Dataset excerpts
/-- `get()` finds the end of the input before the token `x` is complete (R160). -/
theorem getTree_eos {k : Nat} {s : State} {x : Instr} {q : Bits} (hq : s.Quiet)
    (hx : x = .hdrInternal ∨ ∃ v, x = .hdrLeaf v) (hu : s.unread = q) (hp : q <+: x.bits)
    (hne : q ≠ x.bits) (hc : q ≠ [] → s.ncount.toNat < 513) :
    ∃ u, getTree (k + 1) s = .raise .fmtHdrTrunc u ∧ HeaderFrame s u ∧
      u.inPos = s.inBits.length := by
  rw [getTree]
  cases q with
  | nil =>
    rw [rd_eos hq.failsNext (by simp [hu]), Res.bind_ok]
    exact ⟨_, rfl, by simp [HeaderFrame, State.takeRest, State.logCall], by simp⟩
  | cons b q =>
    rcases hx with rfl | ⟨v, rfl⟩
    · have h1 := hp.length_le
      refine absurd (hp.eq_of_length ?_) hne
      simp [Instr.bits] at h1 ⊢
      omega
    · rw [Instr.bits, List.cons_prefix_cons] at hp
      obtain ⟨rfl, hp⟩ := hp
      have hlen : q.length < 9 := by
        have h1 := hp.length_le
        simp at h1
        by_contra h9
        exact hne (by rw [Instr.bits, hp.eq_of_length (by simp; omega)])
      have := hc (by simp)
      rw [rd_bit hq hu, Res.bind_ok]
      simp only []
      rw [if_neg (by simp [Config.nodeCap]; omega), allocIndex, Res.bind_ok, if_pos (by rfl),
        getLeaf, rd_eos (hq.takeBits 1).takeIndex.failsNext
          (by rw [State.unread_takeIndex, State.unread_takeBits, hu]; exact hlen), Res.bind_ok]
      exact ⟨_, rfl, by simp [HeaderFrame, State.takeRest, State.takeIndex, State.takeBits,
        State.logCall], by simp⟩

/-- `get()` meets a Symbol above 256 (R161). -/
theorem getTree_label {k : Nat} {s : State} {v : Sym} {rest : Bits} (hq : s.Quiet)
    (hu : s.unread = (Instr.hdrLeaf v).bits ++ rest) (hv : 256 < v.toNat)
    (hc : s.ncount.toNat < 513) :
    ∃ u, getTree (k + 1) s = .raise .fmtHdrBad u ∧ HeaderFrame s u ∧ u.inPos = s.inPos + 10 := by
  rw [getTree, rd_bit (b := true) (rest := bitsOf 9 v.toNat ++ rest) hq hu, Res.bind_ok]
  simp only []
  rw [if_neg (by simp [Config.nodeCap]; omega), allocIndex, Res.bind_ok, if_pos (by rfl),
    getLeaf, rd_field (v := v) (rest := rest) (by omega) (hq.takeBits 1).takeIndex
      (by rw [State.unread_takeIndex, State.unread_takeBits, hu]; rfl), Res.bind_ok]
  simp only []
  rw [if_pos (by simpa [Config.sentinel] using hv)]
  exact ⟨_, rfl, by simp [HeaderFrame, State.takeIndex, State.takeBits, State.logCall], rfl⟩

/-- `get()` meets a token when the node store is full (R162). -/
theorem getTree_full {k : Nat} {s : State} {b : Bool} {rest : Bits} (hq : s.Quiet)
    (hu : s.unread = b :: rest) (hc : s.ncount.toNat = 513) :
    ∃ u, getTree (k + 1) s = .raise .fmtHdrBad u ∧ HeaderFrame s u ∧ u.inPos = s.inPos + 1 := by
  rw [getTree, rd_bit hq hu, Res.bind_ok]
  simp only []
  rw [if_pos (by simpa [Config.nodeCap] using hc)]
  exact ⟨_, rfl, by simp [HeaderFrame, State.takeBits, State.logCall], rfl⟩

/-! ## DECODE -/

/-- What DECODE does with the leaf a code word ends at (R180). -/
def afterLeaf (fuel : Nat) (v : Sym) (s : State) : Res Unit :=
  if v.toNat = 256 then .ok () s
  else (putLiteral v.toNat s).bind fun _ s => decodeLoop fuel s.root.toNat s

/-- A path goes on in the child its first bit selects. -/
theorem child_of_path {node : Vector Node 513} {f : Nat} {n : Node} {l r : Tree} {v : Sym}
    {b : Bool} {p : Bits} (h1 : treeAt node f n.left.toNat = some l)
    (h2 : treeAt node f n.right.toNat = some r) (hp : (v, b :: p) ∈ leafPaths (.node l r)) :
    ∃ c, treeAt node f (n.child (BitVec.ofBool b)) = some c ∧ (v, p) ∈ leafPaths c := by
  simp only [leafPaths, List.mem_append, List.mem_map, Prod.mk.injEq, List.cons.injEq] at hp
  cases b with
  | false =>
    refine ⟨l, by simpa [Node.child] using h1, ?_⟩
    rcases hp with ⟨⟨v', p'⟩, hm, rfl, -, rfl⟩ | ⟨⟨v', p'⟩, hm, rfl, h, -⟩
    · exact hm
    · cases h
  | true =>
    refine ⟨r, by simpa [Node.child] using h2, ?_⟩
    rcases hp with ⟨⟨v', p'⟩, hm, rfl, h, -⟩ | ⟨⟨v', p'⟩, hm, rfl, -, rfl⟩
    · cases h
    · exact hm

Exercise objective: For this task, print the records again exactly as they appear.

Answer to this exercise:
/-- `get()` finds the end of the input before the token `x` is complete (R160). -/
theorem getTree_eos {k : Nat} {s : State} {x : Instr} {q : Bits} (hq : s.Quiet)
    (hx : x = .hdrInternal ∨ ∃ v, x = .hdrLeaf v) (hu : s.unread = q) (hp : q <+: x.bits)
    (hne : q ≠ x.bits) (hc : q ≠ [] → s.ncount.toNat < 513) :
    ∃ u, getTree (k + 1) s = .raise .fmtHdrTrunc u ∧ HeaderFrame s u ∧
      u.inPos = s.inBits.length := by
  rw [getTree]
  cases q with
  | nil =>
    rw [rd_eos hq.failsNext (by simp [hu]), Res.bind_ok]
    exact ⟨_, rfl, by simp [HeaderFrame, State.takeRest, State.logCall], by simp⟩
  | cons b q =>
    rcases hx with rfl | ⟨v, rfl⟩
    · have h1 := hp.length_le
      refine absurd (hp.eq_of_length ?_) hne
      simp [Instr.bits] at h1 ⊢
      omega
    · rw [Instr.bits, List.cons_prefix_cons] at hp
      obtain ⟨rfl, hp⟩ := hp
      have hlen : q.length < 9 := by
        have h1 := hp.length_le
        simp at h1
        by_contra h9
        exact hne (by rw [Instr.bits, hp.eq_of_length (by simp; omega)])
      have := hc (by simp)
      rw [rd_bit hq hu, Res.bind_ok]
      simp only []
      rw [if_neg (by simp [Config.nodeCap]; omega), allocIndex, Res.bind_ok, if_pos (by rfl),
        getLeaf, rd_eos (hq.takeBits 1).takeIndex.failsNext
          (by rw [State.unread_takeIndex, State.unread_takeBits, hu]; exact hlen), Res.bind_ok]
      exact ⟨_, rfl, by simp [HeaderFrame, State.takeRest, State.takeIndex, State.takeBits,
        State.logCall], by simp⟩

/-- `get()` meets a Symbol above 256 (R161). -/
theorem getTree_label {k : Nat} {s : State} {v : Sym} {rest : Bits} (hq : s.Quiet)
    (hu : s.unread = (Instr.hdrLeaf v).bits ++ rest) (hv : 256 < v.toNat)
    (hc : s.ncount.toNat < 513) :
    ∃ u, getTree (k + 1) s = .raise .fmtHdrBad u ∧ HeaderFrame s u ∧ u.inPos = s.inPos + 10 := by
  rw [getTree, rd_bit (b := true) (rest := bitsOf 9 v.toNat ++ rest) hq hu, Res.bind_ok]
  simp only []
  rw [if_neg (by simp [Config.nodeCap]; omega), allocIndex, Res.bind_ok, if_pos (by rfl),
    getLeaf, rd_field (v := v) (rest := rest) (by omega) (hq.takeBits 1).takeIndex
      (by rw [State.unread_takeIndex, State.unread_takeBits, hu]; rfl), Res.bind_ok]
  simp only []
  rw [if_pos (by simpa [Config.sentinel] using hv)]
  exact ⟨_, rfl, by simp [HeaderFrame, State.takeIndex, State.takeBits, State.logCall], rfl⟩

/-- `get()` meets a token when the node store is full (R162). -/
theorem getTree_full {k : Nat} {s : State} {b : Bool} {rest : Bits} (hq : s.Quiet)
    (hu : s.unread = b :: rest) (hc : s.ncount.toNat = 513) :
    ∃ u, getTree (k + 1) s = .raise .fmtHdrBad u ∧ HeaderFrame s u ∧ u.inPos = s.inPos + 1 := by
  rw [getTree, rd_bit hq hu, Res.bind_ok]
  simp only []
  rw [if_pos (by simpa [Config.nodeCap] using hc)]
  exact ⟨_, rfl, by simp [HeaderFrame, State.takeBits, State.logCall], rfl⟩

/-! ## DECODE -/

/-- What DECODE does with the leaf a code word ends at (R180). -/
def afterLeaf (fuel : Nat) (v : Sym) (s : State) : Res Unit :=
  if v.toNat = 256 then .ok () s
  else (putLiteral v.toNat s).bind fun _ s => decodeLoop fuel s.root.toNat s

/-- A path goes on in the child its first bit selects. -/
theorem child_of_path {node : Vector Node 513} {f : Nat} {n : Node} {l r : Tree} {v : Sym}
    {b : Bool} {p : Bits} (h1 : treeAt node f n.left.toNat = some l)
    (h2 : treeAt node f n.right.toNat = some r) (hp : (v, b :: p) ∈ leafPaths (.node l r)) :
    ∃ c, treeAt node f (n.child (BitVec.ofBool b)) = some c ∧ (v, p) ∈ leafPaths c := by
  simp only [leafPaths, List.mem_append, List.mem_map, Prod.mk.injEq, List.cons.injEq] at hp
  cases b with
  | false =>
    refine ⟨l, by simpa [Node.child] using h1, ?_⟩
    rcases hp with ⟨⟨v', p'⟩, hm, rfl, -, rfl⟩ | ⟨⟨v', p'⟩, hm, rfl, h, -⟩
    · exact hm
    · cases h
  | true =>
    refine ⟨r, by simpa [Node.child] using h2, ?_⟩
    rcases hp with ⟨⟨v', p'⟩, hm, rfl, h, -⟩ | ⟨⟨v', p'⟩, hm, rfl, -, rfl⟩
    · cases h
    · exact hm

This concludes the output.